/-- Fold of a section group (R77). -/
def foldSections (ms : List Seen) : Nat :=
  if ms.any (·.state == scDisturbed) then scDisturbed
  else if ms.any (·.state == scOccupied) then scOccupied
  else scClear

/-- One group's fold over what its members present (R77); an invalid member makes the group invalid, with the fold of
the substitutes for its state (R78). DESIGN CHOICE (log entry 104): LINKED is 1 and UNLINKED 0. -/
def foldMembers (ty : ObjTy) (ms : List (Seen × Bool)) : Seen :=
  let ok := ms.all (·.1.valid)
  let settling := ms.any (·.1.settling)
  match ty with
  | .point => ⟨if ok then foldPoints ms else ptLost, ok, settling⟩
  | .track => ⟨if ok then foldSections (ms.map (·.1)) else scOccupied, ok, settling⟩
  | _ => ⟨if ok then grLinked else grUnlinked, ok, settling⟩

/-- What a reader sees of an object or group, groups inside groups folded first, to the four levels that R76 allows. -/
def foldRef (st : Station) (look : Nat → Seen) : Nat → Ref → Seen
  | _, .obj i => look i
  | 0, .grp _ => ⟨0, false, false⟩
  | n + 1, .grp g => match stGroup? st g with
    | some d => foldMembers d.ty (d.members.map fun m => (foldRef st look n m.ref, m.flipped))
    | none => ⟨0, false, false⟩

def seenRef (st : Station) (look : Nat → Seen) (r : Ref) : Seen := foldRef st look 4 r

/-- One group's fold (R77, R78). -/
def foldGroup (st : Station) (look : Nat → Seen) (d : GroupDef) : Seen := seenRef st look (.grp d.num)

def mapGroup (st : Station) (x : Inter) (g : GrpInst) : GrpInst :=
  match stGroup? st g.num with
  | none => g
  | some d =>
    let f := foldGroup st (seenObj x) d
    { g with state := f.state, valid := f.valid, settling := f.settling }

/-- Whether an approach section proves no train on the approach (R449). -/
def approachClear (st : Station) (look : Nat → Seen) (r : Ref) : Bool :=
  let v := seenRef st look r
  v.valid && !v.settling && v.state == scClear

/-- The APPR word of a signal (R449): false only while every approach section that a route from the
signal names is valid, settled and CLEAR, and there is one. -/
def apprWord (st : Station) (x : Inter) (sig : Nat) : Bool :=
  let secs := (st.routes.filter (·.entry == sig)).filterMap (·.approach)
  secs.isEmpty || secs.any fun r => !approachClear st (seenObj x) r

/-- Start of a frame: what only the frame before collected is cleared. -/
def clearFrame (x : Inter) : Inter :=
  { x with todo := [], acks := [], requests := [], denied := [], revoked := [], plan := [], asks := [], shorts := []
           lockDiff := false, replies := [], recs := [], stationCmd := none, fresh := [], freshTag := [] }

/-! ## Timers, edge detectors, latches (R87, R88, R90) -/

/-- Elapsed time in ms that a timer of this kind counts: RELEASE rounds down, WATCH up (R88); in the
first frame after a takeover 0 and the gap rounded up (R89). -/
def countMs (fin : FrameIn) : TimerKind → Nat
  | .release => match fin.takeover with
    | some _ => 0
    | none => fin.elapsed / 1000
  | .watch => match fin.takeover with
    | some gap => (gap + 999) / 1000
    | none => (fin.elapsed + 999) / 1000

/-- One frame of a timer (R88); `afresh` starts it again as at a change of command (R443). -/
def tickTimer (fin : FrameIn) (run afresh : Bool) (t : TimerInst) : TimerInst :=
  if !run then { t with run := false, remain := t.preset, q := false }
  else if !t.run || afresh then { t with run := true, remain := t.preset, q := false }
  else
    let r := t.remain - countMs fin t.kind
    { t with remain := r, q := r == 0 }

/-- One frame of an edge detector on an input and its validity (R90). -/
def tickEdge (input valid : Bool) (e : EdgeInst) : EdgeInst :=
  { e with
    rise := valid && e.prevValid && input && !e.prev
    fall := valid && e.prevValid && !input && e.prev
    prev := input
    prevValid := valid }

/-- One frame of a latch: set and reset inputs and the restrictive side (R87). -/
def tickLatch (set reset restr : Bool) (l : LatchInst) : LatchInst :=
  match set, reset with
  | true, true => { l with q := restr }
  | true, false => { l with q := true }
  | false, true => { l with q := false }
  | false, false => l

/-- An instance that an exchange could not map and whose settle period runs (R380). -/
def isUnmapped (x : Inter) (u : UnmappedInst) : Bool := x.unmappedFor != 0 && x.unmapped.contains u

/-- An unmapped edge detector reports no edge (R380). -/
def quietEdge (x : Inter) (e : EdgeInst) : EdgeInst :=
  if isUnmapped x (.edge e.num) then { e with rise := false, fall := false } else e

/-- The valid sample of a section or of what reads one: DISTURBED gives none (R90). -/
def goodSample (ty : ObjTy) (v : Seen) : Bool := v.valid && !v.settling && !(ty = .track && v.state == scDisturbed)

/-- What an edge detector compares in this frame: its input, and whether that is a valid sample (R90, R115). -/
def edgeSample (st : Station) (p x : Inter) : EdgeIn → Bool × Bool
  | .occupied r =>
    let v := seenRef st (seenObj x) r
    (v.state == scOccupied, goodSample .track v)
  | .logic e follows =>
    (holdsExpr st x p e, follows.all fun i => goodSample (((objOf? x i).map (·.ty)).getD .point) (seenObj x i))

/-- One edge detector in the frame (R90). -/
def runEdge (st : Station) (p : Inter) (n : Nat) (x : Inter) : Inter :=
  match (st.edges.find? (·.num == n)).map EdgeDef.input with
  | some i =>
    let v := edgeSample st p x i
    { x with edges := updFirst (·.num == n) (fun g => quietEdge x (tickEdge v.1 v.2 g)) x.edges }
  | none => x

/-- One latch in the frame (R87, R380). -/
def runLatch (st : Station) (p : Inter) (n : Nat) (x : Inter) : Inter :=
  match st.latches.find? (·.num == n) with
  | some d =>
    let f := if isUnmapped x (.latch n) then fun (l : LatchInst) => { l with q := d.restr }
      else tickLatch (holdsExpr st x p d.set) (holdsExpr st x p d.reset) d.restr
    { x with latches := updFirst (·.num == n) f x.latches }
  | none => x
++++++++++++++++++++
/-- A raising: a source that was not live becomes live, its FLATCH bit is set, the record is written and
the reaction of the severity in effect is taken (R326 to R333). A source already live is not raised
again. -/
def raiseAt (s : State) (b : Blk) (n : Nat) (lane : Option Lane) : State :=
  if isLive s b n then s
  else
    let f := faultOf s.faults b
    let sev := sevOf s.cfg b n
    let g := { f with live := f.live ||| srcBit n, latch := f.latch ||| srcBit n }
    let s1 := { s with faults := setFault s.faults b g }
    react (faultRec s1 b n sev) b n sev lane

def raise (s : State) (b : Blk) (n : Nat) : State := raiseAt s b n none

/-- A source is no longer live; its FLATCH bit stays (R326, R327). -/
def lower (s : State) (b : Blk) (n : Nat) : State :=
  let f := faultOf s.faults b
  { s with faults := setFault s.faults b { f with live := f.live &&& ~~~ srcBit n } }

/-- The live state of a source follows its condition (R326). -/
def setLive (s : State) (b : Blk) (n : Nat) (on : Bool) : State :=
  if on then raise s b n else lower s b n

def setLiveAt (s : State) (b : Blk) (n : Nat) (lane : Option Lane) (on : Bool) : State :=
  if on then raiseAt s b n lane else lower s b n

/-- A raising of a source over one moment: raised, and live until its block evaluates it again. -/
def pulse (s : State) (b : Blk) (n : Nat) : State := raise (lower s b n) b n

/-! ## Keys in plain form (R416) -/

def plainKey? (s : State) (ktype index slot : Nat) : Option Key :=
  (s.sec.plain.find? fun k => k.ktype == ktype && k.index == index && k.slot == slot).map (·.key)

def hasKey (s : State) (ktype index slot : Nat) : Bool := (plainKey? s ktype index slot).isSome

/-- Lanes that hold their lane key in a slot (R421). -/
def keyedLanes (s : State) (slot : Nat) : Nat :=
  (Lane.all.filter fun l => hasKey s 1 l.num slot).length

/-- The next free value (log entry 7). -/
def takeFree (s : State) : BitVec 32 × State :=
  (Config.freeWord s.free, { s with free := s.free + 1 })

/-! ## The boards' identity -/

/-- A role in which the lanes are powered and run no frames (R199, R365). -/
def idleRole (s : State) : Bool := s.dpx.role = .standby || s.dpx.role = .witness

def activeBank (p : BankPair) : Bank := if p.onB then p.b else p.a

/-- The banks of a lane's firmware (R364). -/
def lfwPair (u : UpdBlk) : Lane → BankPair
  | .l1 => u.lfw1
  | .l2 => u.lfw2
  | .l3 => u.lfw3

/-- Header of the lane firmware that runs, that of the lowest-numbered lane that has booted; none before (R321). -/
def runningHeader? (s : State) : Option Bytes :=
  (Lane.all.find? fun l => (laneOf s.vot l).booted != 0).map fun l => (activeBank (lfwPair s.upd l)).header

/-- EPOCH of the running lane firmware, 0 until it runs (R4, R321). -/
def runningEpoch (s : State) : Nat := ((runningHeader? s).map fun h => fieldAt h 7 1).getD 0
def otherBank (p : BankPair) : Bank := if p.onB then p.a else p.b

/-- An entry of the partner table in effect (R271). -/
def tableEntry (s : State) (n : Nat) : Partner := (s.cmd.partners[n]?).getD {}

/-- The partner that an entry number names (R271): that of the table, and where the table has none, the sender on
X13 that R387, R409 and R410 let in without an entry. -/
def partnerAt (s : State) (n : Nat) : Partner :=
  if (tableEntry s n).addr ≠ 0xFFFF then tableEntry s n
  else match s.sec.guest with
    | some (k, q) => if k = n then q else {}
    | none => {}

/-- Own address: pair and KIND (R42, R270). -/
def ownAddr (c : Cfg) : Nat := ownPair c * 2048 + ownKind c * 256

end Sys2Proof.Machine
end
++++++++++++++++++++
Take exactly the lines from the one containing "group (R77). -/" through the one containing "match ty with" in the data above, and output them with nothing added.

→ RESULT OF THIS EXERCISE:
/-- Fold of a section group (R77). -/
def foldSections (ms : List Seen) : Nat :=
  if ms.any (·.state == scDisturbed) then scDisturbed
  else if ms.any (·.state == scOccupied) then scOccupied
  else scClear

/-- One group's fold over what its members present (R77); an invalid member makes the group invalid, with the fold of
the substitutes for its state (R78). DESIGN CHOICE (log entry 104): LINKED is 1 and UNLINKED 0. -/
def foldMembers (ty : ObjTy) (ms : List (Seen × Bool)) : Seen :=
  let ok := ms.all (·.1.valid)
  let settling := ms.any (·.1.settling)
  match ty with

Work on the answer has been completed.